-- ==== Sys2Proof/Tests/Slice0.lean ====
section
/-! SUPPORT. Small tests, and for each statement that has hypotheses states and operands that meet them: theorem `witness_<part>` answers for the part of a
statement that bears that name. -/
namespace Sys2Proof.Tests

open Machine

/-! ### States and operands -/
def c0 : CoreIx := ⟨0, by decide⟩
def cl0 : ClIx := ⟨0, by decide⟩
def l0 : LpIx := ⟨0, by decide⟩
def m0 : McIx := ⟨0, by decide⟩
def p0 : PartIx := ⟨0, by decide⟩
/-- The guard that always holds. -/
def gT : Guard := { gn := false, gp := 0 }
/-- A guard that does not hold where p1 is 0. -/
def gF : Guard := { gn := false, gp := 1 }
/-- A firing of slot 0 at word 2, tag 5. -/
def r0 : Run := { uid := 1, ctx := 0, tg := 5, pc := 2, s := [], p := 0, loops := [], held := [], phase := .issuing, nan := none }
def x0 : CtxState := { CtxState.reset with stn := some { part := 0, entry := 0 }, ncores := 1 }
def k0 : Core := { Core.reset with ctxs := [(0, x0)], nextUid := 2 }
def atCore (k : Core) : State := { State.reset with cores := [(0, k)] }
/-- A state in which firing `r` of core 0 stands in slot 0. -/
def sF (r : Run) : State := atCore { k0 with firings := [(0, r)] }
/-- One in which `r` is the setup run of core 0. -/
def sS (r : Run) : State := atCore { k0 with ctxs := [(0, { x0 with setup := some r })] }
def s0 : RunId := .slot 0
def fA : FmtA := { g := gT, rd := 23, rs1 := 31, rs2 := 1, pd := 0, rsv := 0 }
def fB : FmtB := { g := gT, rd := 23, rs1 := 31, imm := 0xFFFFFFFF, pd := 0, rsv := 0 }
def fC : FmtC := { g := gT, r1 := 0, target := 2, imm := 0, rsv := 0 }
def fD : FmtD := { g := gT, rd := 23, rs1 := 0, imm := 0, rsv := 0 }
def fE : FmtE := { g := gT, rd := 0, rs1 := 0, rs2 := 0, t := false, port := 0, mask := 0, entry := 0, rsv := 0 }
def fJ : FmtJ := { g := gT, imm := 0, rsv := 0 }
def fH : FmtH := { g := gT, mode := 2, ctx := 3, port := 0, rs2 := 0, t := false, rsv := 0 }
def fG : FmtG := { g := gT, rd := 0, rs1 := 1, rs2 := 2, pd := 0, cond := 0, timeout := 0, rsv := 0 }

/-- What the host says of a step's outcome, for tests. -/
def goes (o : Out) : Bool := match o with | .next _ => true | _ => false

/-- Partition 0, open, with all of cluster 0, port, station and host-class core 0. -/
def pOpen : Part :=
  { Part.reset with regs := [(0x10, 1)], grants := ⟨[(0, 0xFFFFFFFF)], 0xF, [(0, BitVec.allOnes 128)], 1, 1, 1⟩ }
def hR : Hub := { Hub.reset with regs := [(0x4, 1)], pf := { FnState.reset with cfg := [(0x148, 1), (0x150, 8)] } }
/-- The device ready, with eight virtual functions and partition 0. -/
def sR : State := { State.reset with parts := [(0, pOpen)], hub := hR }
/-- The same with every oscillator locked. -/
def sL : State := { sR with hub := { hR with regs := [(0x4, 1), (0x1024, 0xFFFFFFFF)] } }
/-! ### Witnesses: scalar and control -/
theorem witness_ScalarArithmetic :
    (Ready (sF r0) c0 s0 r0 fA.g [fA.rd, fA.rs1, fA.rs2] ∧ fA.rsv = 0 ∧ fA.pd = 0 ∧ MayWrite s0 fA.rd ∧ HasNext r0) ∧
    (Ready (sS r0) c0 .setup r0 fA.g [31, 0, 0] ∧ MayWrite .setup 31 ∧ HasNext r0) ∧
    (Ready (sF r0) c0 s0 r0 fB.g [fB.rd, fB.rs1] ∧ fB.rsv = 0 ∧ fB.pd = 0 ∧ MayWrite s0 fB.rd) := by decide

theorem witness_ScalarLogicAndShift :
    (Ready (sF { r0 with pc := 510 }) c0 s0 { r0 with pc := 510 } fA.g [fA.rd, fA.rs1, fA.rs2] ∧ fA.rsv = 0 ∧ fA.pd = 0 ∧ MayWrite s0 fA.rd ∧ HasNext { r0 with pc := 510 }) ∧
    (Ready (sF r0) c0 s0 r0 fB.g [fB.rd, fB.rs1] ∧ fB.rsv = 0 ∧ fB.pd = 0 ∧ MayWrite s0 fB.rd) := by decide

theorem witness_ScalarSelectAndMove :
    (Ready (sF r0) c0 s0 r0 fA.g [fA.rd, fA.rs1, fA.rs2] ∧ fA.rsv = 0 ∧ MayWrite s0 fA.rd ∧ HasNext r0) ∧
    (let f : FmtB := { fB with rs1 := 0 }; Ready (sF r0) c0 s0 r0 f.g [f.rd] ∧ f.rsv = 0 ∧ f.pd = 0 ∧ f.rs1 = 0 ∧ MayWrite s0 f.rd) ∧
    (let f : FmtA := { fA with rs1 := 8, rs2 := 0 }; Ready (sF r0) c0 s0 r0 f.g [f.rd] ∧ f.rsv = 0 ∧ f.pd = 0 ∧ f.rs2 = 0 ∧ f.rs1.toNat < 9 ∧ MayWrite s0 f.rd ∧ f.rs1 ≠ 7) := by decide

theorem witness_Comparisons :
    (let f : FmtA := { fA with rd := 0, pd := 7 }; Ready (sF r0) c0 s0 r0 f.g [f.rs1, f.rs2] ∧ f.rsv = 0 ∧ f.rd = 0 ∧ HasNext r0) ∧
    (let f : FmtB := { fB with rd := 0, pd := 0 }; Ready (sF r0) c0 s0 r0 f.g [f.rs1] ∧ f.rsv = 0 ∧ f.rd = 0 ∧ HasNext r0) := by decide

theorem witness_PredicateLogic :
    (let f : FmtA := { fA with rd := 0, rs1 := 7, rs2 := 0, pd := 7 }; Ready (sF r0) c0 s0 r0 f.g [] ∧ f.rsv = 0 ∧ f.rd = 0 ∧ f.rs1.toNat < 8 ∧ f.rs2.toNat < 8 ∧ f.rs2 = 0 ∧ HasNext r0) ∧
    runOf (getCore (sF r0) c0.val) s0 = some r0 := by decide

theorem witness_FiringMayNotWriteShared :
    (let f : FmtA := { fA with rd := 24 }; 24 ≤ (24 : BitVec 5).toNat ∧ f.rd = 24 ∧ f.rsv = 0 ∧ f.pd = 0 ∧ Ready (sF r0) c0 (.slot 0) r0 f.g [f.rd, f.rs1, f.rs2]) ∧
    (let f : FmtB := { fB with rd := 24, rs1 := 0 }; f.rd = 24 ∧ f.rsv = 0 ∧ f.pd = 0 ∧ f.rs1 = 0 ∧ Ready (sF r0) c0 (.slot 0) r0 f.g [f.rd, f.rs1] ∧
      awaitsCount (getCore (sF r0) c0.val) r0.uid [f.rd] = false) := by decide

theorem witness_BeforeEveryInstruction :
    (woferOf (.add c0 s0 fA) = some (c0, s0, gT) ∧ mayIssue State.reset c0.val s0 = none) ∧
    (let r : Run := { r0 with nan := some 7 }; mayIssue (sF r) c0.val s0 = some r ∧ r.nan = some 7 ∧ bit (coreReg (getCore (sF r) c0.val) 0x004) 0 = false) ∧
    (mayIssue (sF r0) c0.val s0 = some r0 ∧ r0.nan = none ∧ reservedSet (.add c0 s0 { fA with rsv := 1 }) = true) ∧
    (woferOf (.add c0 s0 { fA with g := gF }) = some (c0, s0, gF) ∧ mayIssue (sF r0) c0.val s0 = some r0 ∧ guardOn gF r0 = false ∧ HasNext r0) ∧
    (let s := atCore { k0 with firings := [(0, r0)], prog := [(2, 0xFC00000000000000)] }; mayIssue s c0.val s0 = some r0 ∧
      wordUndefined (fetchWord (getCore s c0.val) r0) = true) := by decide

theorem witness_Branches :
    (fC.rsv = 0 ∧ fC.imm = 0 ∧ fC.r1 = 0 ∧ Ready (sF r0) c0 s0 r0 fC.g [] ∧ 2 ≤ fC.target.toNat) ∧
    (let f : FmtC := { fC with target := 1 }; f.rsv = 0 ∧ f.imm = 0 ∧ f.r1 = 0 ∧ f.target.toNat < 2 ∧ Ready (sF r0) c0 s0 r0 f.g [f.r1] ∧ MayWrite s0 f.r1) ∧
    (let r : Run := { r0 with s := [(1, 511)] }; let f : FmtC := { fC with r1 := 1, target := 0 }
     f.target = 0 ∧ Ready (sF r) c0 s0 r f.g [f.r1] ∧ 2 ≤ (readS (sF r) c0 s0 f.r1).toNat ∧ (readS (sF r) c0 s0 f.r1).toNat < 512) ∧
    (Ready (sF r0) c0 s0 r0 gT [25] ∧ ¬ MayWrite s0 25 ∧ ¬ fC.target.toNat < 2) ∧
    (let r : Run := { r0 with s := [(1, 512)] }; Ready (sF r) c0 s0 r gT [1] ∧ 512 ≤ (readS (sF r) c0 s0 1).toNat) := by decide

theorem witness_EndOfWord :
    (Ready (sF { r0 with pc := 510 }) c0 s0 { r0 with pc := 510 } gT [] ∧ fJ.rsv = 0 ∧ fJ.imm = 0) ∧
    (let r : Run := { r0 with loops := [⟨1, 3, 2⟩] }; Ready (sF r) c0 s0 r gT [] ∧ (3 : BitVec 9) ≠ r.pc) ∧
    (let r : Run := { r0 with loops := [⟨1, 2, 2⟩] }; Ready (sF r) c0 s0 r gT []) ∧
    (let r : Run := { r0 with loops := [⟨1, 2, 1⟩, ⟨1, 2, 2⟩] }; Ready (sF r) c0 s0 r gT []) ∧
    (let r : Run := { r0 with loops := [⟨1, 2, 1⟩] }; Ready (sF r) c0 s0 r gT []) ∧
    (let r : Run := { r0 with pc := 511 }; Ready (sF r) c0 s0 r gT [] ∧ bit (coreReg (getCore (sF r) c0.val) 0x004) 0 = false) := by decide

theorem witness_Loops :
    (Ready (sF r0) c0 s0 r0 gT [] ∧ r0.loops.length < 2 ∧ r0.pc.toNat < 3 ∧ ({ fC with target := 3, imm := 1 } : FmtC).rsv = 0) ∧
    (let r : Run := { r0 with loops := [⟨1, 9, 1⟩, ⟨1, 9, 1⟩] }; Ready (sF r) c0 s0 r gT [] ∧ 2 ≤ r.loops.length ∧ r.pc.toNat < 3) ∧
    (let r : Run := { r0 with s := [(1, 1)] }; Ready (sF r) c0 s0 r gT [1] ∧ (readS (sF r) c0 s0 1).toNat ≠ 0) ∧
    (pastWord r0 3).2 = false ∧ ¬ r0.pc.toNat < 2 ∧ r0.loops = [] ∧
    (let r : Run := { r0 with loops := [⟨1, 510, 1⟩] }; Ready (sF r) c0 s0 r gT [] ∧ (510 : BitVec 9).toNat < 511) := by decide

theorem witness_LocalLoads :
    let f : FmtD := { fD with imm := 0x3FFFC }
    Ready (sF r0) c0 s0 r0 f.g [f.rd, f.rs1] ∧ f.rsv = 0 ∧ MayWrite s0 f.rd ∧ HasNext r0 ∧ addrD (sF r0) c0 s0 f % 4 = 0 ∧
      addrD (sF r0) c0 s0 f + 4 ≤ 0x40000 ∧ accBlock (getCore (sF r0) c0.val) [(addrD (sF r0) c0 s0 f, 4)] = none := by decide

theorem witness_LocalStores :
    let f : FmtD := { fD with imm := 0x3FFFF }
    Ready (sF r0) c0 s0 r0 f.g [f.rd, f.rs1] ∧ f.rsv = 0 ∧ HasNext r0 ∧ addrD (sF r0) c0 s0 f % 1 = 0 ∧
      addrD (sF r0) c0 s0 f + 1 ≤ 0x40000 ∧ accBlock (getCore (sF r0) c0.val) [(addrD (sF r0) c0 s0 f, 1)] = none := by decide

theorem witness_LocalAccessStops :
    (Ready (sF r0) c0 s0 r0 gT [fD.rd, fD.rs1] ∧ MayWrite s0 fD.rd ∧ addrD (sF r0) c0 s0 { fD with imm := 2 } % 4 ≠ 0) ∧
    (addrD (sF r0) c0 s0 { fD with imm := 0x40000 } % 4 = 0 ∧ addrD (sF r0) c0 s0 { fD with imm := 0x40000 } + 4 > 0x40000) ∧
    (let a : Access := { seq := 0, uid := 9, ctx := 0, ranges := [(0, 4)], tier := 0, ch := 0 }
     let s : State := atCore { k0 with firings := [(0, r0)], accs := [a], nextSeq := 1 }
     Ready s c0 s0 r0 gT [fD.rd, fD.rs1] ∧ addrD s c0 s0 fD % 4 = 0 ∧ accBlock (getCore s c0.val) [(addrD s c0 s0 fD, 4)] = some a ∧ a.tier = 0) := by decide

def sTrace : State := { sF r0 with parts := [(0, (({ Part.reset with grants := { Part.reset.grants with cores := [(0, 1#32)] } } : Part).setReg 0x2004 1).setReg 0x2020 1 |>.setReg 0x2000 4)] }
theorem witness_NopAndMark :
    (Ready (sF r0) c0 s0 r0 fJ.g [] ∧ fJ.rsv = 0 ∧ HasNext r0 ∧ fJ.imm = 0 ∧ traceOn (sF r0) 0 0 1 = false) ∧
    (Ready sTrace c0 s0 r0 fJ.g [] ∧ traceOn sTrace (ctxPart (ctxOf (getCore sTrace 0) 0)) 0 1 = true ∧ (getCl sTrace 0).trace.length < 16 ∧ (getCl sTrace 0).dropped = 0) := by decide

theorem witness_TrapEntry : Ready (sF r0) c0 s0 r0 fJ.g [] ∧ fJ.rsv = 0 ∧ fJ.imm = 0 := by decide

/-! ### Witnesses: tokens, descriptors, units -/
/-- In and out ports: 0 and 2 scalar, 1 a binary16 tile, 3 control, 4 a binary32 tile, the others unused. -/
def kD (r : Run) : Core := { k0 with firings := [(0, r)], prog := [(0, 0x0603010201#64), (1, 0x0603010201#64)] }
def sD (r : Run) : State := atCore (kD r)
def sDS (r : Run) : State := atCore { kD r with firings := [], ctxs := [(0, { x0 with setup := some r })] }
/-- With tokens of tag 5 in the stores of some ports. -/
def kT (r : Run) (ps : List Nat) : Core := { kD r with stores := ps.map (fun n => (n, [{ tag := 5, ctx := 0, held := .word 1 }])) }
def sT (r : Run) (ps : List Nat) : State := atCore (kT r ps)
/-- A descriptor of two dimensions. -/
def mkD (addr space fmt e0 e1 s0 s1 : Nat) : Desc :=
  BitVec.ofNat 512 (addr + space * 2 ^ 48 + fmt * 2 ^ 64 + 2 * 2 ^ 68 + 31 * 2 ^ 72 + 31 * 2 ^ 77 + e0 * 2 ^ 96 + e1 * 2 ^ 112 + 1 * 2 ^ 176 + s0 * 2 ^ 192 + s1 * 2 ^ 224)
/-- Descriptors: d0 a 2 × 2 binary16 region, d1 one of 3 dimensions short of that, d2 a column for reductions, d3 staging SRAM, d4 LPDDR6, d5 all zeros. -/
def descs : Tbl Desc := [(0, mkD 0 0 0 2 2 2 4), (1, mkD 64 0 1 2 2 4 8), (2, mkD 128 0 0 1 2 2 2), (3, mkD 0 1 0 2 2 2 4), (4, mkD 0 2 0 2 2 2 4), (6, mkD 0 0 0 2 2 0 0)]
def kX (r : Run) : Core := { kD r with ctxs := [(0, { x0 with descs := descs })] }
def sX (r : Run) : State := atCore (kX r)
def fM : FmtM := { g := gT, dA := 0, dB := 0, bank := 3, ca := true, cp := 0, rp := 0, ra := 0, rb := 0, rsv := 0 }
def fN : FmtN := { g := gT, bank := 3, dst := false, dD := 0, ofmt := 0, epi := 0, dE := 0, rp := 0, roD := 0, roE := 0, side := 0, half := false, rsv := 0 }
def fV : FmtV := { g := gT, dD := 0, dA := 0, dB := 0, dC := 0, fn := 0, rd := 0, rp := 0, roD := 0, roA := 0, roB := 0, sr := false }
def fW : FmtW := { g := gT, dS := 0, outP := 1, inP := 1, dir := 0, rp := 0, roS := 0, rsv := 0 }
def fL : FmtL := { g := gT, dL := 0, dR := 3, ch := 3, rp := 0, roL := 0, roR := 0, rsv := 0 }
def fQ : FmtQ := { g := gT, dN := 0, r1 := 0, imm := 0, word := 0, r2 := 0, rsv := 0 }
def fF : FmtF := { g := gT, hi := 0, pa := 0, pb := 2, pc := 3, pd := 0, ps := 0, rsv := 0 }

☆ ☆ ☆

The task:
Only one stretch of the data is wanted: the lines from the one with "def fW : FmtW" through the last, repeated exactly.

Output:
def fW : FmtW := { g := gT, dS := 0, outP := 1, inP := 1, dir := 0, rp := 0, roS := 0, rsv := 0 }
def fL : FmtL := { g := gT, dL := 0, dR := 3, ch := 3, rp := 0, roL := 0, roR := 0, rsv := 0 }
def fQ : FmtQ := { g := gT, dN := 0, r1 := 0, imm := 0, word := 0, r2 := 0, rsv := 0 }
def fF : FmtF := { g := gT, hi := 0, pa := 0, pb := 2, pc := 3, pd := 0, ps := 0, rsv := 0 }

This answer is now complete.